All lines before the one containing "def tileKey (core", plus that line itself, are to be printed exactly as they appear below.

Entries supplied:
▶
-- ==== Sys2Proof/Machine/Matrix.lean ====
section
/-! DEFINITION. The matrix engine (R226–R251): reservations, the engine queue, operations in arrival order, strips, pairs,
and its steps. -/

namespace Sys2Proof.Machine

/-! ## Tiles (R227, R228) -/

/-- The key of a core's tile. -/
def tileKey (core tile : Nat) : Nat := core * 12 + tile

/-- The elements of a tile. -/
def State.tile (s : State) (core tile : Nat) : Table Word := tget [] s.tiles (tileKey core tile)

/-- The poisoned elements of a tile. -/
def State.tilePoisoned (s : State) (core tile : Nat) : List Nat := tget [] s.tilePoison (tileKey core tile)

/-- Replaces the elements of a tile. -/
def State.setTile (s : State) (core tile : Nat) (x : Table Word) : State :=
  { s with tiles := tset [] s.tiles (tileKey core tile) x }

/-- Replaces the poisoned elements of a tile. -/
def State.setTilePoison (s : State) (core tile : Nat) (x : List Nat) : State :=
  { s with tilePoison := tset [] s.tilePoison (tileKey core tile) x }

/-- A tile set to zero, its poison cleared. -/
def State.zeroTile (s : State) (core tile : Nat) : State := (s.setTile core tile []).setTilePoison core tile []

/-- The tiles that an operand names: one, or a pair of 64-bit elements. -/
def tilesOf (wd : Bool) (c : Code) : List Nat := if wd then [c.toNat, c.toNat + 1] else [c.toNat]

/-- A legal accumulator code (R16, R227). -/
def accOk (wd : Bool) (c : Code) : Bool := decide (c.toNat < 12) && (!wd || decide (c.toNat % 2 = 0))

/-- Whether a workgroup occupies its core: until it is saved or has ended. -/
def Wg.holdsCore (w : Wg) : Bool := w.phase == .resident || w.phase == .stopping || w.phase == .finishing

/-- Whether a reservation is for a saved workgroup, the member of a hank (R443). -/
def Reservation.saves (r : Reservation) (w : Wg) : Bool :=
  w.phase == .saved && w.hank.any (fun h => h.hank == r.hank && h.member == r.member &&
    r.launch.origin == some (h.key / 2 ^ 16, h.key % 2 ^ 16))

/-- Whether a reservation brings a saved workgroup back to a core: the member itself, or one that comes with it (R319, R443). -/
def Reservation.brings (r : Reservation) (w : Wg) (core : Nat) : Bool :=
  (r.core == core && r.saves w) || (w.phase == .saved && r.mates.contains (w.uid, core))

/-- The workgroups whose tiles and records take a core's: those that occupy it, and saved ones that it is reserved for
(R321, R434, R443). -/
def State.coreWgs (s : State) (core : Nat) : List Wg :=
  s.wgs.filter (fun w => (w.core == core && w.holdsCore) || s.fab.reserved.any (fun r => r.brings w core))

/-- The workgroup on a core that holds a tile. -/
def State.tileHolder (s : State) (core tile : Nat) : Option Nat :=
  ((s.coreWgs core).find? (fun w => w.tiles.contains tile)).map Wg.uid

/-- ACCESS for tiles: held by another workgroup, or free where that is not enough (R228). -/
def State.tileConds (s : State) (t : Team) (mustHold : Bool) (tiles : List Nat) : List Cond :=
  whenCond (tiles.any (fun n =>
    match s.tileHolder (s.teamCore t) n with
    | some u => u != t.wg
    | none => mustHold)) (tACCESS 4)

/-- Free tiles become the workgroup's and are set to zero (R228). -/
def State.claimTiles (s : State) (tiles : List Nat) : State :=
  tiles.foldl (fun s n =>
    match s.tileHolder s.curCore n with
    | some _ => s
    | none => (s.zeroTile s.curCore n).modWg s.cur.wg (fun w => { w with tiles := w.tiles ++ [n] })) s

/-! ## The queue (R236) -/

/-- The engine queue of a core. -/
def State.queue (s : State) (core : Nat) : List MOp := tget [] s.matrix core

/-- Replaces a core's queue. -/
def State.setQueue (s : State) (core : Nat) (q : List MOp) : State := { s with matrix := tset [] s.matrix core q }

/-- An operation of the issuer joins the queue; a full queue holds the issuer back. -/
def State.enqueue (s : State) (kind : MOpKind) (tile : Nat) (flag : Nat) : Res :=
  if 8 ≤ (s.queue s.curCore).length then s.parkOn .access
  else
    let s := s.unpark
    let o : MOp :=
      { kind := kind
        wg := s.cur.wg
        ctx := s.curCtxNum
        issuer := ⟨s.cur.uid, s.nextSeq, flag, s.cur.scope, none⟩
        prog := match s.issuer with
          | .team => none
          | .spindle n => some n
        tile := tile
        started := false
        stop := false
        strips := 0
        count := none
        bRows := []
        got := []
        ready := none
        depth := 0 }
    .done (s.takeSeq.setQueue s.curCore (s.queue s.curCore ++ [o]))

/-- Matrix operations on the stream spindle are ILLEGAL (R200). -/
def State.streamConds (s : State) : List Cond := whenCond (s.spindleEng == some 1) tILLEGAL

/-! ## Reservation records (R233–R235) -/

/-- The four words of a descriptor. -/
def Team.descWords (t : Team) (c : Code) : List Word := (List.range 4).map (fun i => t.opnd32 0 (codeAt c i))

/-- A descriptor code: a scalar multiple of four with four scalars, or k0 with LCNT 4 (R229). -/
def descOk (t : Team) (c : Code) : Bool := sRun 4 4 c || kRun t 4 4 c

/-- Word `i` of a descriptor as a number. -/
def descWord (ws : List Word) (i : Nat) : Nat := (ws.getD i 0).toNat

/-- Whether OBRES takes a descriptor's fields (R233, R234). -/
def obOk (ws : List Word) : Bool :=
  let w2 := descWord ws 2
  let w3 := descWord ws 3
  let f := bits w2 0 4
  let blen := bits w2 8 8
  decide (f < 9) && decide (bits w2 4 4 = 0) && decide (bits w2 16 16 = 0) &&
    decide (blen = if f = 8 then 64 else if f = 7 then 32 else 0) &&
    (fmtScaled f || decide (bits w3 0 16 = 0)) && (f == 8 || decide (bits w3 16 16 = 0))

/-- The live records of a core's workgroups. -/
def State.liveRecords (s : State) (core : Nat) : List ObRecord :=
  (s.coreWgs core).flatMap (fun w => w.records)

/-- Whether BASE and SIZE keep R233. -/
def obFits (ws : List Word) : Bool :=
  let base := descWord ws 0
  let size := descWord ws 1
  decide (base ≤ 0x5FF80) && decide (base % 128 = 0) && decide (0 < size) && decide (size % 128 = 0) &&
    decide (base + size ≤ 0x60000)

/-- Whether BASE and SIZE keep R233 and overlap no live record. -/
def State.obRange (s : State) (core : Nat) (ws : List Word) : Bool :=
  obFits ws && !(s.liveRecords core).any (fun r => overlaps (descWord ws 0) (descWord ws 1) r.base r.size)

/-- Whether an operation uses a record. -/
def MOp.usesRecord (o : MOp) (r : ObRecord) : Bool :=
  match o.kind with
  | .mma _ a b => a.record == some r || b.record == some r
  | .mtrq a _ x => a.record == some r || x == r
  | _ => false

/-- Released records of a core that operations still use (R235). -/
def State.heldRecords (s : State) (core : Nat) : List ObRecord :=
  (tget [] s.freed core).filter (fun r => (s.queue core).any (fun o => o.usesRecord r))

/-- OBRES (R234). DESIGN CHOICE: of several free numbers it takes the lowest. -/
def execObres (d a : Code) (s : State) : Host.Outcome State Fault Refusal :=
  issue { whole := true } { reads := [(a, 4)], writes := [(d, 1)] }
    (fun t s => okCond (szOk false d && descOk t a && (t.leader.isNone || obOk (t.descWords a))) ++
      whenCond (t.leader.isSome && !s.obRange (s.teamCore t) (t.descWords a))
        (if obFits (t.descWords a) then tACCESS 4 else tACCESS 1))
    (fun s =>
      if s.cur.leader.isNone then .done s
      else
        let ws := s.cur.descWords a
        let core := s.curCore
        let held := s.heldRecords core
        let live := s.liveRecords core
        let put (s : State) (x : Word) : Res := s.putStatus d x
        if held.any (fun r => overlaps (descWord ws 0) (descWord ws 1) r.base r.size) then s.parkOn .access
        else if 16 ≤ live.length then put s.unpark 0xFFFFFFFF
        else
          match (List.range 16).find? (fun n => !live.any (fun r => r.num == n) && !held.any (fun r => r.num == n)) with
          | none => s.parkOn .access
          | some n =>
            let w2 := descWord ws 2
            let w3 := descWord ws 3
            let r : ObRecord := ⟨n, descWord ws 0, descWord ws 1, bits w2 0 4, bits w3 0 16, bits w3 16 16, true⟩
            let s := { s.unpark with freed := tset [] s.freed core held }
            put (s.modWg s.cur.wg (fun w => { w with records := w.records ++ [r] })) (BitVec.ofNat 32 n)) s

/-- OBFREE (R235). -/
def execObfree (a : Code) (s : State) : Host.Outcome State Fault Refusal :=
  issue { whole := true } { reads := [(a, 1)], writes := [] }
    (fun t s => okCond (skOk t false a) ++
      whenCond (t.leader.isSome && !(((s.wg? t.wg).map Wg.records).getD []).any (fun r => r.num == (t.lead32 a).toNat)) (tACCESS 4))
    (fun s =>
      match s.cur.leader with
      | none => .done s
      | some l =>
        let n := (s.cur.opnd32 l a).toNat
        let gone := ((s.curWg.map Wg.records).getD []).filter (fun r => r.num == n)
        let s := s.modWg s.cur.wg (fun w => { w with records := w.records.filter (fun r => !(r.num == n)) })
        .done { s with freed := tset [] s.freed s.curCore (s.heldRecords s.curCore ++ gone) }) s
◀
Exercise result:
-- ==== Sys2Proof/Machine/Matrix.lean ====
section
/-! DEFINITION. The matrix engine (R226–R251): reservations, the engine queue, operations in arrival order, strips, pairs,
and its steps. -/

namespace Sys2Proof.Machine

/-! ## Tiles (R227, R228) -/

/-- The key of a core's tile. -/
def tileKey (core tile : Nat) : Nat := core * 12 + tile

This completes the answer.